#### DESCRIPTION OF THE TASK:
Nothing outside the range is wanted. Repeat exactly the lines below from the one with "-- ==== Sys2Proof/Decode.lean" through the one with "word, R35. -/".

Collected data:

..............................

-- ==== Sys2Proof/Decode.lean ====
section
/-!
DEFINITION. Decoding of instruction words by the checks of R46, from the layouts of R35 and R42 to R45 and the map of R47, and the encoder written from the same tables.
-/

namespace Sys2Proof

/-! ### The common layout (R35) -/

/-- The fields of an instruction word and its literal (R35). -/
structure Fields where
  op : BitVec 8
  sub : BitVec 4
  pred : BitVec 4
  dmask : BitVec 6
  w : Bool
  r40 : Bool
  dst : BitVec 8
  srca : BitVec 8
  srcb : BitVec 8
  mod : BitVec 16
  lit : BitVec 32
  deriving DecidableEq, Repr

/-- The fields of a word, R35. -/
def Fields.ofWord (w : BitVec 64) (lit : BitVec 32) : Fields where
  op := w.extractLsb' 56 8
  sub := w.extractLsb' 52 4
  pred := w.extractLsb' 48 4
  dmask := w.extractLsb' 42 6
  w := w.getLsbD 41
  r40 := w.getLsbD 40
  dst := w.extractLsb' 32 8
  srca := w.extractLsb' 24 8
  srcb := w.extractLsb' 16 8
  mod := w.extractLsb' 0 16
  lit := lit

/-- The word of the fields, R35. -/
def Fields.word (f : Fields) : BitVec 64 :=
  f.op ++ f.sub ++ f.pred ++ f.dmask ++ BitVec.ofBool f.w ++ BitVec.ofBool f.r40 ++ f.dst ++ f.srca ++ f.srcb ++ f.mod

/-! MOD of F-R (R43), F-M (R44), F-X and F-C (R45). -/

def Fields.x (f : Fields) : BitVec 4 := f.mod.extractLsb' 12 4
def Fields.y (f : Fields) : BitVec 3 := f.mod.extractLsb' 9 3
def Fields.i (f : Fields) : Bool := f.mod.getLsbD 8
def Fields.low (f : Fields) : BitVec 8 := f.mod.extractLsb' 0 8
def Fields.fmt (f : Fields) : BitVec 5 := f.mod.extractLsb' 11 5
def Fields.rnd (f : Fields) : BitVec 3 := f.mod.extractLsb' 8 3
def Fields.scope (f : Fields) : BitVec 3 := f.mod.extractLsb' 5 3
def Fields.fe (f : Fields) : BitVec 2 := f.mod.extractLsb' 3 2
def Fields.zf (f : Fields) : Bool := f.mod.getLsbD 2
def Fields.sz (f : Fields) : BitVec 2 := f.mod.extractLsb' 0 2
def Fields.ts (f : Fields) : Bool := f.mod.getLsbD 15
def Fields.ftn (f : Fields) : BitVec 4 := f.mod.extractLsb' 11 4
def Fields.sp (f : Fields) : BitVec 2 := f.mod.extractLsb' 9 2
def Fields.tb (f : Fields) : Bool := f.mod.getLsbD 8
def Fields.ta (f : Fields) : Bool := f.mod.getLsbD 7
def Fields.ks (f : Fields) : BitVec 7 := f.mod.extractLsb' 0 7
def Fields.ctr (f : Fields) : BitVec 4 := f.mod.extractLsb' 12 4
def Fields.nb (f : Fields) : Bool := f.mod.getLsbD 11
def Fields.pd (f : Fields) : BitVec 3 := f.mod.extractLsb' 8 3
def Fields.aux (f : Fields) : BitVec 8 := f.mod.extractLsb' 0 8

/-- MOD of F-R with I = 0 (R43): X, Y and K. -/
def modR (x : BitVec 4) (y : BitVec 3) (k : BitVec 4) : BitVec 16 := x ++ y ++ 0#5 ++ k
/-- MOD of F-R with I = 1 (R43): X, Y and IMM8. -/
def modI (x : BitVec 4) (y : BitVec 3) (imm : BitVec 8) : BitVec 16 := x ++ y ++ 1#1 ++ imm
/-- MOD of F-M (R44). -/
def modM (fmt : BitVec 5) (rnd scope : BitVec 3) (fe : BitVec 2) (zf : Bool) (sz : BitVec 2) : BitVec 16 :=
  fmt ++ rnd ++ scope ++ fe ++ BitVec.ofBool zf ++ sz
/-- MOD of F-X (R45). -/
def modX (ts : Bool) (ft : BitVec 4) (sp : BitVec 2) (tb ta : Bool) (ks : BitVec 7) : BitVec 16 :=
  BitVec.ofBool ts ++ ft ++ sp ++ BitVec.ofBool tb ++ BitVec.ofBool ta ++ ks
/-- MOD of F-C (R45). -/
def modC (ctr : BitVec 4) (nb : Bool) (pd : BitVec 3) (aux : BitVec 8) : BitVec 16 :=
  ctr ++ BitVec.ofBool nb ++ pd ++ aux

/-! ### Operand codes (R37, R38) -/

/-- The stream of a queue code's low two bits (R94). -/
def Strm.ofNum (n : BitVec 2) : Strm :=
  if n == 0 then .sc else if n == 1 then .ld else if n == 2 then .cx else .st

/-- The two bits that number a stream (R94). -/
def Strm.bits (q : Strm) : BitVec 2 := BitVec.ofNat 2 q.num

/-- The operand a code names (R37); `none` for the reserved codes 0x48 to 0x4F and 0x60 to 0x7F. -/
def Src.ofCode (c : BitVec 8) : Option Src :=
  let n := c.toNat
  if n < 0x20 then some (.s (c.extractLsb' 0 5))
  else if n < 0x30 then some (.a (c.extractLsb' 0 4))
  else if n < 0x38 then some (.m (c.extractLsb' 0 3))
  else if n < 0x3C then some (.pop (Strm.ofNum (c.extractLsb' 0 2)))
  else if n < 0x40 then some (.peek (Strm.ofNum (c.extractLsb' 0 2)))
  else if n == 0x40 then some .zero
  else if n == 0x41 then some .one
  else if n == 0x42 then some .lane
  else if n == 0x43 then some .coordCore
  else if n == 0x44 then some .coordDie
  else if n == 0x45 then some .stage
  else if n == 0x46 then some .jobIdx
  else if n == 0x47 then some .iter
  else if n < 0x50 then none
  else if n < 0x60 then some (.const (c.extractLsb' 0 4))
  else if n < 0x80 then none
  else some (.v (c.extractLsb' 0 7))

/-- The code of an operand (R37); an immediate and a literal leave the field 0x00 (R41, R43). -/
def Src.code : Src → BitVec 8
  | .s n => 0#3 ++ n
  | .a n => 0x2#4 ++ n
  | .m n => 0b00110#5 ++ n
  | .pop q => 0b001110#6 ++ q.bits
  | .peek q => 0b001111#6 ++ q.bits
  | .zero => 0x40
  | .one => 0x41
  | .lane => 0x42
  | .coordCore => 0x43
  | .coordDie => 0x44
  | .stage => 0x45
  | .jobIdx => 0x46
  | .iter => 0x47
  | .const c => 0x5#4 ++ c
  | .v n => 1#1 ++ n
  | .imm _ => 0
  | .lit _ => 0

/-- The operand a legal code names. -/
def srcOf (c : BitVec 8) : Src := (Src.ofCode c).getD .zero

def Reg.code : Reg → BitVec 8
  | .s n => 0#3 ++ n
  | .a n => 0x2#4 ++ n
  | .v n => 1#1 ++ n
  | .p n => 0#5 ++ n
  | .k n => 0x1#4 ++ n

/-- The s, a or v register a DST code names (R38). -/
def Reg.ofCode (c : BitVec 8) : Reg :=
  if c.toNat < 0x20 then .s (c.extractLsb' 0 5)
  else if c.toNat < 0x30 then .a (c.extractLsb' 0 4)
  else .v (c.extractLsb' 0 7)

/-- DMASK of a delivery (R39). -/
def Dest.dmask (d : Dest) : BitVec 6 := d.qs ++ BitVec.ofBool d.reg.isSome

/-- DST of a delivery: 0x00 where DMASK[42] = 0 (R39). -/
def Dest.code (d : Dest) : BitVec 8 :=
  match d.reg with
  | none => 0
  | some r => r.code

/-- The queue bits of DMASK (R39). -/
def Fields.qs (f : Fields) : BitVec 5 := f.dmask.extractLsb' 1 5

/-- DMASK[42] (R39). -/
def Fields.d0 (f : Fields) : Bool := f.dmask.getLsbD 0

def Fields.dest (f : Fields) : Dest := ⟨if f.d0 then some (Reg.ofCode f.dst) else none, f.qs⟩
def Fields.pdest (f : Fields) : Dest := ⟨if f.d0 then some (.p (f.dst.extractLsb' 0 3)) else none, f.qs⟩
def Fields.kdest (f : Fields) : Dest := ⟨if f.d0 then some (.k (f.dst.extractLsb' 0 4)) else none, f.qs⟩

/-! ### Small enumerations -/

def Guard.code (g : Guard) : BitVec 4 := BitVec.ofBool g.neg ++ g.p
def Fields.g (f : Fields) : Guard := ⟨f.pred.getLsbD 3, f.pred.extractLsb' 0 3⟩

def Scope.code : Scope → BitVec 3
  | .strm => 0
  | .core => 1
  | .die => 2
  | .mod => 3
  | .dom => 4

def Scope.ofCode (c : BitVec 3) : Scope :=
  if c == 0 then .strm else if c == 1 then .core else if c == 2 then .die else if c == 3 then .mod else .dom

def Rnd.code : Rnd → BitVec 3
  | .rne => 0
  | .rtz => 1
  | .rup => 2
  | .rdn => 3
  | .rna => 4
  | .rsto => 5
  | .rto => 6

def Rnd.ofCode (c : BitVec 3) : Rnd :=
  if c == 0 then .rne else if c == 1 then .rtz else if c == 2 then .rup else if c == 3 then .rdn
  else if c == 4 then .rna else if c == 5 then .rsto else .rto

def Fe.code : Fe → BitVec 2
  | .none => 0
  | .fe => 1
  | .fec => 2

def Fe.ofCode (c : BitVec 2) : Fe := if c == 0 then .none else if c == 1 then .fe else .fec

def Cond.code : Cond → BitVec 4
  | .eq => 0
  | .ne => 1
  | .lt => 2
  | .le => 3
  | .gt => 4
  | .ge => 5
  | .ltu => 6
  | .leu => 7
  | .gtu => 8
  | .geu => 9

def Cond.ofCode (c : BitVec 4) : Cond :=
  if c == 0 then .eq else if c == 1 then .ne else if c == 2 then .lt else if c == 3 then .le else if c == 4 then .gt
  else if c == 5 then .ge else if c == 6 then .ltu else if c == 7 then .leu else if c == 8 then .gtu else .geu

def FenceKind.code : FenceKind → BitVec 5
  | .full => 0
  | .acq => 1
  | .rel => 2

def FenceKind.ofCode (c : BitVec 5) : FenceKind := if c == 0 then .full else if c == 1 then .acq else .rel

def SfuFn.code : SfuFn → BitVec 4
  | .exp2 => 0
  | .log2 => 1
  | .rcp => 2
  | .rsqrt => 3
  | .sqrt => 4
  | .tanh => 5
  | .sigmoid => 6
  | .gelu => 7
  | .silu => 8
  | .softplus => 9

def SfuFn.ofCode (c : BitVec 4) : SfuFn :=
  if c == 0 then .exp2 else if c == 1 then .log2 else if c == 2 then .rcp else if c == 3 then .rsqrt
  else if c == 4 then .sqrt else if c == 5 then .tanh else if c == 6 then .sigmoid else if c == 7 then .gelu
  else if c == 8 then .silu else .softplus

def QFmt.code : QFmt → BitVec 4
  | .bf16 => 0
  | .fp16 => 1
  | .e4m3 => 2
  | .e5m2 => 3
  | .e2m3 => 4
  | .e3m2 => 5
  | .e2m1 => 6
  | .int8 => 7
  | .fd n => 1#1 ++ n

..............................

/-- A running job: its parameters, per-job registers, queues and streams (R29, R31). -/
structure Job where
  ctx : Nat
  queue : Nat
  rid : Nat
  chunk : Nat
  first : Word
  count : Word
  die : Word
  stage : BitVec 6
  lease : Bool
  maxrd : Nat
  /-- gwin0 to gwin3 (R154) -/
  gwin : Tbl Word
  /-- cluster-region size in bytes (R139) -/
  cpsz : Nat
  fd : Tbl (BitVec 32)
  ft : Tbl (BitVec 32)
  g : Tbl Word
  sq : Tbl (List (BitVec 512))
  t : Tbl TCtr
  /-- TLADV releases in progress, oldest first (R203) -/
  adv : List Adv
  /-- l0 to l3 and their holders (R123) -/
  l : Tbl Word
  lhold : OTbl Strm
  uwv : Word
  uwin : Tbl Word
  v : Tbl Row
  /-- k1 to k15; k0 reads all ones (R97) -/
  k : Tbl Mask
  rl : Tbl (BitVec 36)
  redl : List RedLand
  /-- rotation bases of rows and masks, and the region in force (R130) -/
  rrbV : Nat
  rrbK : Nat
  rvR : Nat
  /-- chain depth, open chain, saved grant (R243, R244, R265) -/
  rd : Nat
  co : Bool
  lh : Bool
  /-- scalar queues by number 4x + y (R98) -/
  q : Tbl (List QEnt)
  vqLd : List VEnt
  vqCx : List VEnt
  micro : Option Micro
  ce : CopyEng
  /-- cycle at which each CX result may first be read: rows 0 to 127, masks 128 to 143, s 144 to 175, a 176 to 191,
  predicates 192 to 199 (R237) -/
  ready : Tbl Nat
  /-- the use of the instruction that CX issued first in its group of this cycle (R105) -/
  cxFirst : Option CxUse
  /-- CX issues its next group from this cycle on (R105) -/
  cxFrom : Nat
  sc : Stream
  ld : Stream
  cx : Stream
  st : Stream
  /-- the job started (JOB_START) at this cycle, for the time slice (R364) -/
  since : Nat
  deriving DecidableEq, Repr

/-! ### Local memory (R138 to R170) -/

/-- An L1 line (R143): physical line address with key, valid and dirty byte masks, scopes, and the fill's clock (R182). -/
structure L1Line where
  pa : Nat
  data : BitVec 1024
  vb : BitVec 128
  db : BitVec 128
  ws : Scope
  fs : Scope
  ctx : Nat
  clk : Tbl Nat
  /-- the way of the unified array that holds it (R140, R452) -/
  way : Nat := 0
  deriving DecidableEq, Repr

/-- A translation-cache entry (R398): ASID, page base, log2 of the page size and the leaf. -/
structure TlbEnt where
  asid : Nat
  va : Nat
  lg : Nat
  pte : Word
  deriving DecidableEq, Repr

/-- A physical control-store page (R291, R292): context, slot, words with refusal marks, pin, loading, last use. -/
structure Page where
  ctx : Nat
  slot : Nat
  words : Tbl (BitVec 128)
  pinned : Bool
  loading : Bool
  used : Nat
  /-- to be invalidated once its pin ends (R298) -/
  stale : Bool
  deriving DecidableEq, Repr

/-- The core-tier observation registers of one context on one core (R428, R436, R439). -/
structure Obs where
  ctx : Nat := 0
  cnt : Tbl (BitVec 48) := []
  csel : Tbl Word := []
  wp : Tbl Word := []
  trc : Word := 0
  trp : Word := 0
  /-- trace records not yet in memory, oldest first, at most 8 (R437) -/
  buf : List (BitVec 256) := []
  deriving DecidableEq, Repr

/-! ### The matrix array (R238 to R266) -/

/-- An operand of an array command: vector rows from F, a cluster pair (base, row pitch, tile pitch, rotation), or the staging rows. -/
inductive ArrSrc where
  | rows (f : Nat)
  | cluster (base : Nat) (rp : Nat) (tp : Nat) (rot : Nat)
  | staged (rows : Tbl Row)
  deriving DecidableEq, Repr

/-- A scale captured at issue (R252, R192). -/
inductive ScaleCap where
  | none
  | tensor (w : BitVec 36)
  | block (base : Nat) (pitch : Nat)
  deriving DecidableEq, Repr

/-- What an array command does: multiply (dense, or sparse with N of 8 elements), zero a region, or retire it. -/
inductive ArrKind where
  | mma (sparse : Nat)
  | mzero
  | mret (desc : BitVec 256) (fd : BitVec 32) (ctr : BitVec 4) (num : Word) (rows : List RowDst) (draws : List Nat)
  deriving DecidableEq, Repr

..............................

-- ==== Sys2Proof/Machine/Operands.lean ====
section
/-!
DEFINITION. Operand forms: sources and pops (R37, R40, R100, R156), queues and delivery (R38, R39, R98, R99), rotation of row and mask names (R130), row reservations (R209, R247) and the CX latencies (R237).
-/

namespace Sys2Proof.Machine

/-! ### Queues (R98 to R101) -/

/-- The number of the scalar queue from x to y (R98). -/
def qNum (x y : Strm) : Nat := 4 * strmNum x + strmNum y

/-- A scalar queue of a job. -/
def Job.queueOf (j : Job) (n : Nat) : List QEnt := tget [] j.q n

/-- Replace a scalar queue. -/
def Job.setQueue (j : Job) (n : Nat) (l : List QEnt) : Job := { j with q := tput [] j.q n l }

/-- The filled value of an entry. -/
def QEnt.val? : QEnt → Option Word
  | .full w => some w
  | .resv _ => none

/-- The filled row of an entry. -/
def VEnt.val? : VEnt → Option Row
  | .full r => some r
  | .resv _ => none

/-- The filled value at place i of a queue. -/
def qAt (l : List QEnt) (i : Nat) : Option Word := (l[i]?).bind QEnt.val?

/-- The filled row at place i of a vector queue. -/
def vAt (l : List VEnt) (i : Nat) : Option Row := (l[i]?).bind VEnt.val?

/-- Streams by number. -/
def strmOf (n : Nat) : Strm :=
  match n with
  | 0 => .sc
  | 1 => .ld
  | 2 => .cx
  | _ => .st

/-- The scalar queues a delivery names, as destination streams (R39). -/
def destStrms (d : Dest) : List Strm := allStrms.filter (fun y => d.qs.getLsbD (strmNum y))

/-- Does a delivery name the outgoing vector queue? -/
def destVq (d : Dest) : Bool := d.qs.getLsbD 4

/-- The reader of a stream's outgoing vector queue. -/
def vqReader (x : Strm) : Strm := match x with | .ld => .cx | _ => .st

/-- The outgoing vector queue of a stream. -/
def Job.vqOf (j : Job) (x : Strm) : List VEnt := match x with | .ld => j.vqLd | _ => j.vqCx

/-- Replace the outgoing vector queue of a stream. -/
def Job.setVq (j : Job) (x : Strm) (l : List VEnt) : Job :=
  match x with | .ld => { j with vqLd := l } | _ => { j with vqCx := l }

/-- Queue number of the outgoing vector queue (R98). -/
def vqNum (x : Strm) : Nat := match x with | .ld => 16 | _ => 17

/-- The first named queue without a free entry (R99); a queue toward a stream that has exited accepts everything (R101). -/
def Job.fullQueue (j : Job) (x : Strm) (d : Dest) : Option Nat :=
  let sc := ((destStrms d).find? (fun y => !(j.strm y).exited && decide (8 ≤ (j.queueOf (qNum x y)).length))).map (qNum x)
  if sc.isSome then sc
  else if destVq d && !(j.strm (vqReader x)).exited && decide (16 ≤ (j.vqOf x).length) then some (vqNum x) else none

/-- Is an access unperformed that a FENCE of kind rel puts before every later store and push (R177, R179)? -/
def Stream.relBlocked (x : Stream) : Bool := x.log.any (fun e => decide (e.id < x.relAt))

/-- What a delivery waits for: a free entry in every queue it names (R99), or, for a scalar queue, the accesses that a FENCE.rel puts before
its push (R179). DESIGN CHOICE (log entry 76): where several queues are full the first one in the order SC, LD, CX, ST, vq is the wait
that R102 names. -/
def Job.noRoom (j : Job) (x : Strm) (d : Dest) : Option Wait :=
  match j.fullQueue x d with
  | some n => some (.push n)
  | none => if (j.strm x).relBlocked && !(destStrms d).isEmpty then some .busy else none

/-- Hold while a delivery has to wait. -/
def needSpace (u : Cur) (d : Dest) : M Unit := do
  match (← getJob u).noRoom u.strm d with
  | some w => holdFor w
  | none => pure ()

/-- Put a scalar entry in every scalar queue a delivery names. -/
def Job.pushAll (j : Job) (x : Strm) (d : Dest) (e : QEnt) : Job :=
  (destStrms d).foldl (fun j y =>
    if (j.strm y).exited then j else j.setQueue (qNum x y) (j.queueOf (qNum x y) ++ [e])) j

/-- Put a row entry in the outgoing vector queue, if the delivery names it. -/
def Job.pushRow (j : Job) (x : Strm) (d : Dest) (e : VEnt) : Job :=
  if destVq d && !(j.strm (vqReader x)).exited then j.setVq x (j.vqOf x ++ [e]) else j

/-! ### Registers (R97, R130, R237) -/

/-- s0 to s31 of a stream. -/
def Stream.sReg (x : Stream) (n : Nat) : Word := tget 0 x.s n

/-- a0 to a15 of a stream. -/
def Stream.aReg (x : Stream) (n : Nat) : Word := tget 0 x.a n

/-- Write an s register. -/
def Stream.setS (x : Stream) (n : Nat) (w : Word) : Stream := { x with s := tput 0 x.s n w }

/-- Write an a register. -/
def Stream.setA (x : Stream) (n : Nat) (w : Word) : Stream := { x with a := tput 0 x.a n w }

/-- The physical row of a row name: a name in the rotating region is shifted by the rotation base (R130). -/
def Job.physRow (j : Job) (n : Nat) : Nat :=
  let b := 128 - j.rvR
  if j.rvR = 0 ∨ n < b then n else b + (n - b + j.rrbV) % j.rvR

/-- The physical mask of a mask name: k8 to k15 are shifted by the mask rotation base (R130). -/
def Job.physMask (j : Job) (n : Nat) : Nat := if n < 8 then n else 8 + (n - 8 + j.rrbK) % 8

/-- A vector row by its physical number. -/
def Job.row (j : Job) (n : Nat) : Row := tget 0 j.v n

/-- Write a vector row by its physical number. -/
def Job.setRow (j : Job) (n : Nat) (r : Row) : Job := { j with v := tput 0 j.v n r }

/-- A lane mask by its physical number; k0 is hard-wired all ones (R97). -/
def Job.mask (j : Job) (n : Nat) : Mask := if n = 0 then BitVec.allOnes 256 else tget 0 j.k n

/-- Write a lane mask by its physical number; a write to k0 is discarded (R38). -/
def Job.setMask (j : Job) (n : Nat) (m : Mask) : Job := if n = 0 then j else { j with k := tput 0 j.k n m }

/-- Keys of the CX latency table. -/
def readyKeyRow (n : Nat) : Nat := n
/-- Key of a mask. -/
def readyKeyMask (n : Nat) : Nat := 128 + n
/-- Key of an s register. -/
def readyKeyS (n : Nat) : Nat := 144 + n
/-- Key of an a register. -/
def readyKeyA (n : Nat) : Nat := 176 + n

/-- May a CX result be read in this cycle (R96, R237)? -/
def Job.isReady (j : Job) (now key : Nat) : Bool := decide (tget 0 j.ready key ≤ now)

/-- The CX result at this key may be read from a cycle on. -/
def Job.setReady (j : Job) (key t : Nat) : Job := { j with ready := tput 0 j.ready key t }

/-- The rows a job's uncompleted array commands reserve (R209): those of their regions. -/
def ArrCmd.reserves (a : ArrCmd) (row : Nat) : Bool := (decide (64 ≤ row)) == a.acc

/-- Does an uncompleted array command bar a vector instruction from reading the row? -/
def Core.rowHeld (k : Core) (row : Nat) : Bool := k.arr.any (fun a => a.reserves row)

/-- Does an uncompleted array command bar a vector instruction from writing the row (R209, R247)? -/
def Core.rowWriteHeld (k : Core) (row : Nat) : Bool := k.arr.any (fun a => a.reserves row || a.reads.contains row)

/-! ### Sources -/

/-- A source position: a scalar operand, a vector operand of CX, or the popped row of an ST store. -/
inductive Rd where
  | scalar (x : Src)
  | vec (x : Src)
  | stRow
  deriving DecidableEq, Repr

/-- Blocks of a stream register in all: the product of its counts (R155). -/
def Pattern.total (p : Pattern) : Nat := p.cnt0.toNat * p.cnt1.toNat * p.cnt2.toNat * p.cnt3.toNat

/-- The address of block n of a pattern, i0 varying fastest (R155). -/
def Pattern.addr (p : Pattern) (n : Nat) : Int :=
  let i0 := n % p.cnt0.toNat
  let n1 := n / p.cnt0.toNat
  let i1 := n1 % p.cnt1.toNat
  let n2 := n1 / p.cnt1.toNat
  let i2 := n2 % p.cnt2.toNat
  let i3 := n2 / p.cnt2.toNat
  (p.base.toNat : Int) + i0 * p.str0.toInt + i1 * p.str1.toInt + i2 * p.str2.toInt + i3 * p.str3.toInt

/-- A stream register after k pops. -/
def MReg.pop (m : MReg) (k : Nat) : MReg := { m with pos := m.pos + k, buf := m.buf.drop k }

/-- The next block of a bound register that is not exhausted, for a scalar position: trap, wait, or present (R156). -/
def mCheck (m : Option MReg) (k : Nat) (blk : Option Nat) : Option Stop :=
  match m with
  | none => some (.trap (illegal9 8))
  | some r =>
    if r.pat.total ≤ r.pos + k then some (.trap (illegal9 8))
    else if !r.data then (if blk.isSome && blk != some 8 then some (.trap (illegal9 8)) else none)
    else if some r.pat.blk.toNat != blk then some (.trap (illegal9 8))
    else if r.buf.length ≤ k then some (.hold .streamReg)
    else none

..............................

#### RESPONSE BOX:
-- ==== Sys2Proof/Decode.lean ====
section
/-!
DEFINITION. Decoding of instruction words by the checks of R46, from the layouts of R35 and R42 to R45 and the map of R47, and the encoder written from the same tables.
-/

namespace Sys2Proof

/-! ### The common layout (R35) -/

/-- The fields of an instruction word and its literal (R35). -/
structure Fields where
  op : BitVec 8
  sub : BitVec 4
  pred : BitVec 4
  dmask : BitVec 6
  w : Bool
  r40 : Bool
  dst : BitVec 8
  srca : BitVec 8
  srcb : BitVec 8
  mod : BitVec 16
  lit : BitVec 32
  deriving DecidableEq, Repr

/-- The fields of a word, R35. -/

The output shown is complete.